Please print the entries below exactly, from the line with "l f).mem = s.mem := rfl" through the line with "l f).cycle = s.cycle := rfl", including both of those lines and leaving out all others.

Stored items:
_ _ _ _ _

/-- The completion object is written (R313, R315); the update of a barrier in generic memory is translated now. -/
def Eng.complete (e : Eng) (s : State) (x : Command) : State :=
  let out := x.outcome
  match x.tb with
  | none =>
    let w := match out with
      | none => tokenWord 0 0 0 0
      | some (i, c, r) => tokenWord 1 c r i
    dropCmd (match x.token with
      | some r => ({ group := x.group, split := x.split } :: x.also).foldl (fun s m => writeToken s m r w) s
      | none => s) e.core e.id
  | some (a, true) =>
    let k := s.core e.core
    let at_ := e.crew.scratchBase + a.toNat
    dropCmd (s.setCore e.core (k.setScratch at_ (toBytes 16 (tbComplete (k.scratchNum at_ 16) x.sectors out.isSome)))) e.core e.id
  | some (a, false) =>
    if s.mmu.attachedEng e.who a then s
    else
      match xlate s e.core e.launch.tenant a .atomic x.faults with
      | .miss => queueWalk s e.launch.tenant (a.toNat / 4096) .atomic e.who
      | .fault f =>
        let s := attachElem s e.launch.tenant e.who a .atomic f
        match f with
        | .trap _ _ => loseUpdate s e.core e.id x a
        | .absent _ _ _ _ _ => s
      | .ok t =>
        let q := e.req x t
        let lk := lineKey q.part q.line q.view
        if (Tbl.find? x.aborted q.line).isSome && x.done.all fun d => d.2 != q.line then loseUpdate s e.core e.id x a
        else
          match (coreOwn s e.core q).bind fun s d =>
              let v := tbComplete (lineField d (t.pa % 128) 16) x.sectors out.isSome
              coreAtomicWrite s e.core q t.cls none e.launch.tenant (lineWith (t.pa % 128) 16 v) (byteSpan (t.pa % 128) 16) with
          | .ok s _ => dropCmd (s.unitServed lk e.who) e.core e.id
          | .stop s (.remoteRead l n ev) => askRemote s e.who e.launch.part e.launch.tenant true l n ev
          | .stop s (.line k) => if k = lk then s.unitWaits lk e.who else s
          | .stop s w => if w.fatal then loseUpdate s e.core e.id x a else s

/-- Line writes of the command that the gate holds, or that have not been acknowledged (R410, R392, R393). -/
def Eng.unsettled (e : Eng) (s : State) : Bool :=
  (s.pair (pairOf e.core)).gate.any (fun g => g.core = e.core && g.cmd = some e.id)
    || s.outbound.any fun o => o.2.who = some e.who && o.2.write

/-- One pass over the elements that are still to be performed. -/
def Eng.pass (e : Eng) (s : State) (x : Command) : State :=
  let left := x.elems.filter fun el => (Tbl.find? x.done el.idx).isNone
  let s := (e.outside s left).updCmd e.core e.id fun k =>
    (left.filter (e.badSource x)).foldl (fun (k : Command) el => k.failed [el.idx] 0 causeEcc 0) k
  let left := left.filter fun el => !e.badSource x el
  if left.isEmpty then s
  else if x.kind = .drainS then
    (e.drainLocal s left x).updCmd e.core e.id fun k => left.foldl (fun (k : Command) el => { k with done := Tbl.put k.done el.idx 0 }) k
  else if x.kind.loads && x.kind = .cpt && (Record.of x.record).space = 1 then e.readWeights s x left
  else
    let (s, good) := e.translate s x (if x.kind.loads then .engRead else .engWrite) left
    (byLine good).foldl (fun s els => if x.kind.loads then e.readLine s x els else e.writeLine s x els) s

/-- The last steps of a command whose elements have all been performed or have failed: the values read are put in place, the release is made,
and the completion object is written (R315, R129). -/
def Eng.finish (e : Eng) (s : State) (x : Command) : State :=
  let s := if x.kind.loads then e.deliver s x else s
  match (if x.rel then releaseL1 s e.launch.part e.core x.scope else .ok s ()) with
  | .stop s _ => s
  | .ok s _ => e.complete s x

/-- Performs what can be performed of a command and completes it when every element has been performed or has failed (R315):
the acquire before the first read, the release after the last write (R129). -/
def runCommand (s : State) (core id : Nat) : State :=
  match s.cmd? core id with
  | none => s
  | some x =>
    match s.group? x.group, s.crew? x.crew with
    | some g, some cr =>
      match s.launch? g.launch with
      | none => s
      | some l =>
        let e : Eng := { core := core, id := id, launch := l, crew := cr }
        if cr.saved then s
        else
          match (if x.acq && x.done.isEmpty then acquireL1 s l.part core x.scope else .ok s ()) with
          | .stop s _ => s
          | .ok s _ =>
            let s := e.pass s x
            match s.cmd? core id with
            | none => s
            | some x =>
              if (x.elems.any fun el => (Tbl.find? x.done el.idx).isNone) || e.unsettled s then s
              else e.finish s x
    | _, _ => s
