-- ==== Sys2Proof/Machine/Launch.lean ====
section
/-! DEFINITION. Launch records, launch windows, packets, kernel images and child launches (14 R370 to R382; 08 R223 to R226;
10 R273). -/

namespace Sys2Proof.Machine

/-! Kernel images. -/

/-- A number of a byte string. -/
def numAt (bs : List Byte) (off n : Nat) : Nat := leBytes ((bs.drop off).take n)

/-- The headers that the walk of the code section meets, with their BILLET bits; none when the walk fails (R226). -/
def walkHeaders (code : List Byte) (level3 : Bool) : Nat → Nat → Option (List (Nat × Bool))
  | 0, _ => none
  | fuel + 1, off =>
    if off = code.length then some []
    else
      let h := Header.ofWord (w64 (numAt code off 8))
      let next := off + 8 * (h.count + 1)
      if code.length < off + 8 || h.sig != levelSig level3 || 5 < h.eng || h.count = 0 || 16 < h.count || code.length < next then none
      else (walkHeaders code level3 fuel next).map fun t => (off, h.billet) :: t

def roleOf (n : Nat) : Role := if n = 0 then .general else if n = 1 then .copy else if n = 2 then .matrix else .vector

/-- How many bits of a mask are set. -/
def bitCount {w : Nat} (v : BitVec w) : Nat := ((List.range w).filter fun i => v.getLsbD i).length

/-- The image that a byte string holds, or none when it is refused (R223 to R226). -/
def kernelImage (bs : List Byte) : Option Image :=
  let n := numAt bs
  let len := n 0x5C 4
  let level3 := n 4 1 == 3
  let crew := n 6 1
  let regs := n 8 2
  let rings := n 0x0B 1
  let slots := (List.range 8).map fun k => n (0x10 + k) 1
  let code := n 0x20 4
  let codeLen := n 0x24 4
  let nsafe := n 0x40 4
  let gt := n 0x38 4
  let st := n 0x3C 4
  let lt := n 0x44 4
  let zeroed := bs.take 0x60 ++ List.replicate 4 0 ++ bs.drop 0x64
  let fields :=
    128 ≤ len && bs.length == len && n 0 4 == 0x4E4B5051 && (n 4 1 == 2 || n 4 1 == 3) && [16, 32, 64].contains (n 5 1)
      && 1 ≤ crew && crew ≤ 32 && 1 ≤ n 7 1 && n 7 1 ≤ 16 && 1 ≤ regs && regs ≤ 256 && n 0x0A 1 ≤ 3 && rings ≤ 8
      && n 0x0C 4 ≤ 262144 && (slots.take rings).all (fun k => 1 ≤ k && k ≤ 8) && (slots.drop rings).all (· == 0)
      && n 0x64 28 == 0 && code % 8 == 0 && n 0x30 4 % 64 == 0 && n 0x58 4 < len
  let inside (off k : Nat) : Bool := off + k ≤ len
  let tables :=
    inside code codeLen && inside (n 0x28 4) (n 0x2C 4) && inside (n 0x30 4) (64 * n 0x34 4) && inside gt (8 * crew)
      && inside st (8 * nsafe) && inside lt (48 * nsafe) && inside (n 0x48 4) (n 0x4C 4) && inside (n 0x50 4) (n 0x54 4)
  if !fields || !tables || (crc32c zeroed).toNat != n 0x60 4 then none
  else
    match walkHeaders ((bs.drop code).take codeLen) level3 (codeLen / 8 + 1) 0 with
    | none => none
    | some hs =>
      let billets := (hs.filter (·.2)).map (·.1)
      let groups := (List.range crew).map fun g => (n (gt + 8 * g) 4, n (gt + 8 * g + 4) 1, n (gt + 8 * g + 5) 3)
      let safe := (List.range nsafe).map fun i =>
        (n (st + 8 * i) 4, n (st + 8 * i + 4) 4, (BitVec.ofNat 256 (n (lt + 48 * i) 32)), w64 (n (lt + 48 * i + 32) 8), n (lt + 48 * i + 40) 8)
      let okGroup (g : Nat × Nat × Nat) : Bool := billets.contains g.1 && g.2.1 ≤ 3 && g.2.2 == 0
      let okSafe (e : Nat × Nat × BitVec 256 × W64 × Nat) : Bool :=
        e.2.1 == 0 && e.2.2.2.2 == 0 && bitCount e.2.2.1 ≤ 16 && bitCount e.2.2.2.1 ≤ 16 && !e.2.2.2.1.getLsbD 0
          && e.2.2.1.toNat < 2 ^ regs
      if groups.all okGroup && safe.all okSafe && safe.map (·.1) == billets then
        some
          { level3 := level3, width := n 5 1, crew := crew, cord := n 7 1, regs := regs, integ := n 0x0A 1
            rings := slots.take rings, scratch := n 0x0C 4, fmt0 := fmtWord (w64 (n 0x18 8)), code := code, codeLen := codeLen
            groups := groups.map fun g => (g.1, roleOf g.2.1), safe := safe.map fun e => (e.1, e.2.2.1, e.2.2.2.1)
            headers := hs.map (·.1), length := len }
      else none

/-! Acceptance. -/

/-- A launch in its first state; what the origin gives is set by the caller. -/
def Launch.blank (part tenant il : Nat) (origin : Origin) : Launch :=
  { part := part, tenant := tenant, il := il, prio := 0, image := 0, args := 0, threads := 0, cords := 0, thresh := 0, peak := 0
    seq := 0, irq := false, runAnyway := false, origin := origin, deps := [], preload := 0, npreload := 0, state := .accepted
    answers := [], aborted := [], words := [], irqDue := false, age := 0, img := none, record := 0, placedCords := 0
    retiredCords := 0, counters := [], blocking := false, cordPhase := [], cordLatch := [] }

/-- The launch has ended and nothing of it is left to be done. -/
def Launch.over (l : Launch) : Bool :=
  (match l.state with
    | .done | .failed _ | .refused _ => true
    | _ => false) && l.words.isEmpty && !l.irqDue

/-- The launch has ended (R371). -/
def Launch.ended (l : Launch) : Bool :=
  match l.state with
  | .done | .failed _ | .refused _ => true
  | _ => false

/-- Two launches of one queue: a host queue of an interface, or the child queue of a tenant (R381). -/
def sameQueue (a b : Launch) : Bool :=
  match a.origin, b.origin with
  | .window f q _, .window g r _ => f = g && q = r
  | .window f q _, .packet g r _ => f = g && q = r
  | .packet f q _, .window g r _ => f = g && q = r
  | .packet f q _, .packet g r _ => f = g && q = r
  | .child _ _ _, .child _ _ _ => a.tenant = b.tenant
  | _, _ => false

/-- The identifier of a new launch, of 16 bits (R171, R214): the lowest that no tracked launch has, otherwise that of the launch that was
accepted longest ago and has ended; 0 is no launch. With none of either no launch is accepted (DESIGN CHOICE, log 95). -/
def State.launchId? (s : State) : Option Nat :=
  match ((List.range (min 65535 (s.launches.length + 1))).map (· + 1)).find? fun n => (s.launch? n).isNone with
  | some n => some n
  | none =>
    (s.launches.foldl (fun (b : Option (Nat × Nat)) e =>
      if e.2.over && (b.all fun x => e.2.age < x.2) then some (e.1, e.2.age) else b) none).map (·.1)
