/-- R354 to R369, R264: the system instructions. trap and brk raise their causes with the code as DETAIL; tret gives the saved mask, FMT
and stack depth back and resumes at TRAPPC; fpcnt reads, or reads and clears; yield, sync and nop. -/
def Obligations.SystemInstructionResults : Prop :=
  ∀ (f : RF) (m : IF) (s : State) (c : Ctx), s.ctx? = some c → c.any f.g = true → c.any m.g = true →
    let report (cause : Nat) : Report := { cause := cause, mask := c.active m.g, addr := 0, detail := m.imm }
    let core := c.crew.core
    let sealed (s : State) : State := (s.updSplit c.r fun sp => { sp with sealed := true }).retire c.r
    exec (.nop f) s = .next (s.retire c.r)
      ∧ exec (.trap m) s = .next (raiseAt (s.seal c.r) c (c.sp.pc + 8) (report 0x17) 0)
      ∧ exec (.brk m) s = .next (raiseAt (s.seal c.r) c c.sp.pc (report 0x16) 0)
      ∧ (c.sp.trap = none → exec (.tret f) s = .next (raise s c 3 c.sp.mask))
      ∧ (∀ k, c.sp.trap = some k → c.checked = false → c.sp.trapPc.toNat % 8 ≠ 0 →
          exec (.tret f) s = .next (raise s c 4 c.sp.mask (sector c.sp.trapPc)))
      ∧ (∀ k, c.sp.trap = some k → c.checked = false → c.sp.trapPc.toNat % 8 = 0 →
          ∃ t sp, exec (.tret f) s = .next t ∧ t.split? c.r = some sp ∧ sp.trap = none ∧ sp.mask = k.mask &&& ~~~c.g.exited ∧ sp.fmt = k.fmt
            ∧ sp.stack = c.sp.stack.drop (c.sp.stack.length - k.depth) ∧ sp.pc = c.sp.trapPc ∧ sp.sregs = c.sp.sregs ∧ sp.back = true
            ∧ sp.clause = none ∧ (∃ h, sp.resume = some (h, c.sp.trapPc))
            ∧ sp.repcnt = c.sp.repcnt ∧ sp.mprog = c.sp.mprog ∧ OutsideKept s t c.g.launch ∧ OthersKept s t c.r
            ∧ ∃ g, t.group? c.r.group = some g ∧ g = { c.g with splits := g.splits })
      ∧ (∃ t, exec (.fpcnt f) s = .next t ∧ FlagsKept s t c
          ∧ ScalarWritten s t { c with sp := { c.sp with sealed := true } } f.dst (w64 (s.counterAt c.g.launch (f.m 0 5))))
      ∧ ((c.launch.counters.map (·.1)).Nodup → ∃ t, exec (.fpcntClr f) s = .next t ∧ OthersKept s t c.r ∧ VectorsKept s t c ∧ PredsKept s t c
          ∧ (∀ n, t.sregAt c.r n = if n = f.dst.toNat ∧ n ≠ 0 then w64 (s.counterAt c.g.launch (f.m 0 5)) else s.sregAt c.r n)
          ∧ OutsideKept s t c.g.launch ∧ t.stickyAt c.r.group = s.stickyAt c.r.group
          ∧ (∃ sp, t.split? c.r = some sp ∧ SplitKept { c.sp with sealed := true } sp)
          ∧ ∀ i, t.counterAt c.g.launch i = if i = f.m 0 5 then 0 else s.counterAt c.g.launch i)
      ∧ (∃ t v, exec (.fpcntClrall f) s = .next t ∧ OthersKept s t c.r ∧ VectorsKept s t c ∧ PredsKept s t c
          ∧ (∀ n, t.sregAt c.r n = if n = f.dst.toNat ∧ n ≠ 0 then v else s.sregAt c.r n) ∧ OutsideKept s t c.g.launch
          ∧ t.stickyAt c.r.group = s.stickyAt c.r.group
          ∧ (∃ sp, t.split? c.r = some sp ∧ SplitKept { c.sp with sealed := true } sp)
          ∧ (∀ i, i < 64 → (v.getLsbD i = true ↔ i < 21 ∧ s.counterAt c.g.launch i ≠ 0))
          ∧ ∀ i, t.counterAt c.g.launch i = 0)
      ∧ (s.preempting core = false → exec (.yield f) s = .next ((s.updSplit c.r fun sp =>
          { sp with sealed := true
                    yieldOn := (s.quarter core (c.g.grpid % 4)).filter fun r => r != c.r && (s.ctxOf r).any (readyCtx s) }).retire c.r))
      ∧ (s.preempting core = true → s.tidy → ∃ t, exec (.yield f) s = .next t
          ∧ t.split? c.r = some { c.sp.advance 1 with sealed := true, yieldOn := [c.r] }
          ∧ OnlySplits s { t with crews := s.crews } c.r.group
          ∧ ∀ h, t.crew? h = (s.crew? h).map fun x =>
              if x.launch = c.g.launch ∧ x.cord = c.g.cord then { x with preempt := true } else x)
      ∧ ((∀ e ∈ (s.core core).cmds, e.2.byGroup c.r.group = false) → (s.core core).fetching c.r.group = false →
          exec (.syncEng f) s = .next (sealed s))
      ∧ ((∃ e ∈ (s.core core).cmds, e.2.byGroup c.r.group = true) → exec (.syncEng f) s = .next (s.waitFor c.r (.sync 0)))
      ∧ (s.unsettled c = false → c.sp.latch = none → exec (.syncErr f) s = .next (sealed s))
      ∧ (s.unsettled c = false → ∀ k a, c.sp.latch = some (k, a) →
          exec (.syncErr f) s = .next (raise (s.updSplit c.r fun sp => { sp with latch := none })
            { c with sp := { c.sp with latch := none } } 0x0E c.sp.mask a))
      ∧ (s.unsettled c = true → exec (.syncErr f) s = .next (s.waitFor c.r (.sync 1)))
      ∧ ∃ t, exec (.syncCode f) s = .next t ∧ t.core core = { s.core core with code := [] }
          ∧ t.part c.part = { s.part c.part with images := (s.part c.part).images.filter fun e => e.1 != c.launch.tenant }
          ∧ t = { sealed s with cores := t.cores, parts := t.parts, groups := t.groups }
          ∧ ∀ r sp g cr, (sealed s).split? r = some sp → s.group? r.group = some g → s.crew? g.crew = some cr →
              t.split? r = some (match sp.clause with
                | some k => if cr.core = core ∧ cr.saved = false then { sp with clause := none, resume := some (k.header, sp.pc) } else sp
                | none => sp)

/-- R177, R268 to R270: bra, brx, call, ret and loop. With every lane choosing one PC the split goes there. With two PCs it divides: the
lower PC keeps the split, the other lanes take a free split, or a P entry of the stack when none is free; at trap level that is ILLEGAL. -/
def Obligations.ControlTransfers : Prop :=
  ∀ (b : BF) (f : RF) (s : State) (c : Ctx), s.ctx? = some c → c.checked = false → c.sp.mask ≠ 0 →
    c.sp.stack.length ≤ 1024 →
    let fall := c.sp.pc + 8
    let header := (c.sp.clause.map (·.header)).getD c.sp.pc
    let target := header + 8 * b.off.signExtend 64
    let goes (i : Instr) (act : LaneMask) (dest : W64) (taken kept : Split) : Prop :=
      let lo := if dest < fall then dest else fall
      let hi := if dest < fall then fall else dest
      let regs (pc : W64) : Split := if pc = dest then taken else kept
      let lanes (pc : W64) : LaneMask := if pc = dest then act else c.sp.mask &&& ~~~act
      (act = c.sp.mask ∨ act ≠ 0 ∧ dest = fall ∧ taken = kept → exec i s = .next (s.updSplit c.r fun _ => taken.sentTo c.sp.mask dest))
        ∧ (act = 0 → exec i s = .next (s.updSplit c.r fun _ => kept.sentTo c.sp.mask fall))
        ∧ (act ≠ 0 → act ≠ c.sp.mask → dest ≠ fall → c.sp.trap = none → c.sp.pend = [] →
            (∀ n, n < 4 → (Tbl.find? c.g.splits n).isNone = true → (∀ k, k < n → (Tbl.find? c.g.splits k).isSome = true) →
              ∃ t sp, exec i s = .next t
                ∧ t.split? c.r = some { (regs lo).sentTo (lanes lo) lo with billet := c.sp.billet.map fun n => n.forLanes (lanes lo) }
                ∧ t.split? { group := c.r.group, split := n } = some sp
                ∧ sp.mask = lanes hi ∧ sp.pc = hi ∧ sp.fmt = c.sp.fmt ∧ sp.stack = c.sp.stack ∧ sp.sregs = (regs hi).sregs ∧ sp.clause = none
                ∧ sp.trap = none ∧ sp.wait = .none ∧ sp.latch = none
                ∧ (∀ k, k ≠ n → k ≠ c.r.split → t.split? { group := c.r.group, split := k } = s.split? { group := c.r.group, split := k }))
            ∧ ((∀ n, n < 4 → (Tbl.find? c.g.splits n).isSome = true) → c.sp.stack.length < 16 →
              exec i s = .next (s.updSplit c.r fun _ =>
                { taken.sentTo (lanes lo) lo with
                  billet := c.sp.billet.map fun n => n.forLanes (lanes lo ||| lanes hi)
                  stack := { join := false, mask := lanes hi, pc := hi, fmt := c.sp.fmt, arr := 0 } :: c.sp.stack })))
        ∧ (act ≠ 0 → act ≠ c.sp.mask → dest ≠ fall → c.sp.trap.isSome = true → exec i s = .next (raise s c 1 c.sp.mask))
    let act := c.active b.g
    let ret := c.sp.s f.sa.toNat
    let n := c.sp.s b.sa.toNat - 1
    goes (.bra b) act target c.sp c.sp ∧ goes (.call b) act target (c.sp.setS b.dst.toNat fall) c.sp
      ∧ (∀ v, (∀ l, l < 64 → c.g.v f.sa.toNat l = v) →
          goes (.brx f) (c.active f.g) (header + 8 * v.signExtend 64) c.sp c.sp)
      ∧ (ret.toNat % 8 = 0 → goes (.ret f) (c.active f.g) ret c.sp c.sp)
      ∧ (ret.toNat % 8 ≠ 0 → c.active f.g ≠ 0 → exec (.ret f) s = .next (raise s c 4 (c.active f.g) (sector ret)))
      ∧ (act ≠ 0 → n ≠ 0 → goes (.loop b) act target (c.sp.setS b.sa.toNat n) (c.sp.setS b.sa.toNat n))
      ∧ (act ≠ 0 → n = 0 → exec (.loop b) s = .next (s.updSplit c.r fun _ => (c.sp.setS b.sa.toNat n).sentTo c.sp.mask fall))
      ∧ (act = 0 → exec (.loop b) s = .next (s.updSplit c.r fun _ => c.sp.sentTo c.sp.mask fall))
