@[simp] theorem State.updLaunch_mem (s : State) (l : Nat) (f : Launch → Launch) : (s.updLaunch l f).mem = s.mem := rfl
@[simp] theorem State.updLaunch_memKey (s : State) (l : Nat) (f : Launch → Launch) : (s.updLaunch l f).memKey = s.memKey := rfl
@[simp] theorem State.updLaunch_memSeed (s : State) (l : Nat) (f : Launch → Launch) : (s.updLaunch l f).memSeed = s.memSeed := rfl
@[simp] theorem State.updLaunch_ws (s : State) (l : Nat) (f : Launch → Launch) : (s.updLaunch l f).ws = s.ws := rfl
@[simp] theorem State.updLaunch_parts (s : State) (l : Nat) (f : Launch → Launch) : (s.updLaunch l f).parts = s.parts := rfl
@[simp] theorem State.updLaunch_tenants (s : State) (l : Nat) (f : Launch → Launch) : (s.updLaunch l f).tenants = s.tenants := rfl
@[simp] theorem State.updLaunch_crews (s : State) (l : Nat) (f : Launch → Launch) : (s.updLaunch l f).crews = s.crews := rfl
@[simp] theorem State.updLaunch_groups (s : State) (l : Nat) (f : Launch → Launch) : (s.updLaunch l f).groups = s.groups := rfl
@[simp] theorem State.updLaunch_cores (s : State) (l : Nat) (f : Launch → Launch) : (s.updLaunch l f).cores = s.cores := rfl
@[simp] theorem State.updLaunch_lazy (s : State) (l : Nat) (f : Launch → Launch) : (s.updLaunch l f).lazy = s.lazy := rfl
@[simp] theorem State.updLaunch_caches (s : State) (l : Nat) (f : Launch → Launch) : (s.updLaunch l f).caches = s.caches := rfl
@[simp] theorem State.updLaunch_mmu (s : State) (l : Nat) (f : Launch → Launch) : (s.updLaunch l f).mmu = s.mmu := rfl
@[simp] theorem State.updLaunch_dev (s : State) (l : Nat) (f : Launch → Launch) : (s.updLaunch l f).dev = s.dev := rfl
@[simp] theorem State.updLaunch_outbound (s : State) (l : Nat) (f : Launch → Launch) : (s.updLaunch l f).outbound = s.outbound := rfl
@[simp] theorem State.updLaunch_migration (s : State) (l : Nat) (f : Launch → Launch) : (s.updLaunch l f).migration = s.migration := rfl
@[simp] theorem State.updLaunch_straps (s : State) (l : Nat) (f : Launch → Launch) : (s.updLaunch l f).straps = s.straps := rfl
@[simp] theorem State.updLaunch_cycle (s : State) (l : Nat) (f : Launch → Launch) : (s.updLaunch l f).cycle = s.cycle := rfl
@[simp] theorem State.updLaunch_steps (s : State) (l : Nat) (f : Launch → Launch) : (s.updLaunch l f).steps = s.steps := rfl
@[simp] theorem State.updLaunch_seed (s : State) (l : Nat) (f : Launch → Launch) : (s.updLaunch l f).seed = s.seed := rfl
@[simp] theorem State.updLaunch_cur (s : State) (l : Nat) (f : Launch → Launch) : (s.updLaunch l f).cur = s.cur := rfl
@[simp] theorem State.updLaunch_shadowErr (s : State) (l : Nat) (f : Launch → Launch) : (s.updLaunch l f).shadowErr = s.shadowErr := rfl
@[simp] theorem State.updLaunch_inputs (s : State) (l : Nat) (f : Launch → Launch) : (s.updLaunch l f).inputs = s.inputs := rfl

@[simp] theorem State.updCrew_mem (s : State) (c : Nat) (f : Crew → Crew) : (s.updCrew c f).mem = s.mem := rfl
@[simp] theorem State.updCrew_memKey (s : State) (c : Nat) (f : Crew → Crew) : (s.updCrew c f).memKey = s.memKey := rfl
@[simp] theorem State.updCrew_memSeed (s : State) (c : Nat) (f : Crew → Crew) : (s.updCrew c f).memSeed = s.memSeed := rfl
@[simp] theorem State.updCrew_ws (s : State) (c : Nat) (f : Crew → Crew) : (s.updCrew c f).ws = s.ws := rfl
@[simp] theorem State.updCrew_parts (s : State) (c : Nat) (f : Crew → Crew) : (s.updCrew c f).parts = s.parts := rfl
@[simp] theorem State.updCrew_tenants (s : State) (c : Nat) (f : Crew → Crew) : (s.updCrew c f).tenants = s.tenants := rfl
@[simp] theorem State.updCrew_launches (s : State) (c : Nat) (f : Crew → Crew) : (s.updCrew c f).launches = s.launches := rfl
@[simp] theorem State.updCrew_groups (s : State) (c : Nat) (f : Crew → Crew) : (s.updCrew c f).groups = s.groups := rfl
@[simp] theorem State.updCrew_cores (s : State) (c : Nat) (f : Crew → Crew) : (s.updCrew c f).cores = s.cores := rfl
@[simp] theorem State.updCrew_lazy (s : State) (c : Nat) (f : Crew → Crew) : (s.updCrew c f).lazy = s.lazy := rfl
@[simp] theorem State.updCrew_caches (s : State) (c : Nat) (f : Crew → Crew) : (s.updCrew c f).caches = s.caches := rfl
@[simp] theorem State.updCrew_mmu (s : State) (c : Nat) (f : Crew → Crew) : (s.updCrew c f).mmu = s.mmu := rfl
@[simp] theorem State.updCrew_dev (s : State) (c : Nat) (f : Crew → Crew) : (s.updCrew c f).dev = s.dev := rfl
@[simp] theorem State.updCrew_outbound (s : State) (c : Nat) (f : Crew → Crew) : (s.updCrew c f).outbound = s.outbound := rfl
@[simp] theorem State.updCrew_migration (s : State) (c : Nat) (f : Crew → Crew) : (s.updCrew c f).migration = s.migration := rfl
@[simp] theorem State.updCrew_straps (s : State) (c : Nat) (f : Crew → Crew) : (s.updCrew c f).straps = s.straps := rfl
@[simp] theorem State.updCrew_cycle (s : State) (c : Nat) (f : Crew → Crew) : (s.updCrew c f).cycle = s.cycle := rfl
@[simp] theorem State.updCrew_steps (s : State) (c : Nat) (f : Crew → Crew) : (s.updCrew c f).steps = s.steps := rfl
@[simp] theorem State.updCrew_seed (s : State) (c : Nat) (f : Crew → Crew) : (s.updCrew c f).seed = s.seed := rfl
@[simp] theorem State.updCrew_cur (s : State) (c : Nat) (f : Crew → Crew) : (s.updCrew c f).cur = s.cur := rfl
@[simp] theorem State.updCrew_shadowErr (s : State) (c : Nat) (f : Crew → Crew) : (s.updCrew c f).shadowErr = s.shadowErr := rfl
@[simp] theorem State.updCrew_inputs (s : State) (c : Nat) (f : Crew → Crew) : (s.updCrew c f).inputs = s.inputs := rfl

_ _ _ _ _

■ RESPONSE AREA
@[simp] theorem State.updLaunch_mem (s : State) (l : Nat) (f : Launch → Launch) : (s.updLaunch l f).mem = s.mem := rfl
@[simp] theorem State.updLaunch_memKey (s : State) (l : Nat) (f : Launch → Launch) : (s.updLaunch l f).memKey = s.memKey := rfl
@[simp] theorem State.updLaunch_memSeed (s : State) (l : Nat) (f : Launch → Launch) : (s.updLaunch l f).memSeed = s.memSeed := rfl
@[simp] theorem State.updLaunch_ws (s : State) (l : Nat) (f : Launch → Launch) : (s.updLaunch l f).ws = s.ws := rfl
@[simp] theorem State.updLaunch_parts (s : State) (l : Nat) (f : Launch → Launch) : (s.updLaunch l f).parts = s.parts := rfl
@[simp] theorem State.updLaunch_tenants (s : State) (l : Nat) (f : Launch → Launch) : (s.updLaunch l f).tenants = s.tenants := rfl
@[simp] theorem State.updLaunch_crews (s : State) (l : Nat) (f : Launch → Launch) : (s.updLaunch l f).crews = s.crews := rfl
@[simp] theorem State.updLaunch_groups (s : State) (l : Nat) (f : Launch → Launch) : (s.updLaunch l f).groups = s.groups := rfl
@[simp] theorem State.updLaunch_cores (s : State) (l : Nat) (f : Launch → Launch) : (s.updLaunch l f).cores = s.cores := rfl
@[simp] theorem State.updLaunch_lazy (s : State) (l : Nat) (f : Launch → Launch) : (s.updLaunch l f).lazy = s.lazy := rfl
@[simp] theorem State.updLaunch_caches (s : State) (l : Nat) (f : Launch → Launch) : (s.updLaunch l f).caches = s.caches := rfl
@[simp] theorem State.updLaunch_mmu (s : State) (l : Nat) (f : Launch → Launch) : (s.updLaunch l f).mmu = s.mmu := rfl
@[simp] theorem State.updLaunch_dev (s : State) (l : Nat) (f : Launch → Launch) : (s.updLaunch l f).dev = s.dev := rfl
@[simp] theorem State.updLaunch_outbound (s : State) (l : Nat) (f : Launch → Launch) : (s.updLaunch l f).outbound = s.outbound := rfl
@[simp] theorem State.updLaunch_migration (s : State) (l : Nat) (f : Launch → Launch) : (s.updLaunch l f).migration = s.migration := rfl
@[simp] theorem State.updLaunch_straps (s : State) (l : Nat) (f : Launch → Launch) : (s.updLaunch l f).straps = s.straps := rfl
@[simp] theorem State.updLaunch_cycle (s : State) (l : Nat) (f : Launch → Launch) : (s.updLaunch l f).cycle = s.cycle := rfl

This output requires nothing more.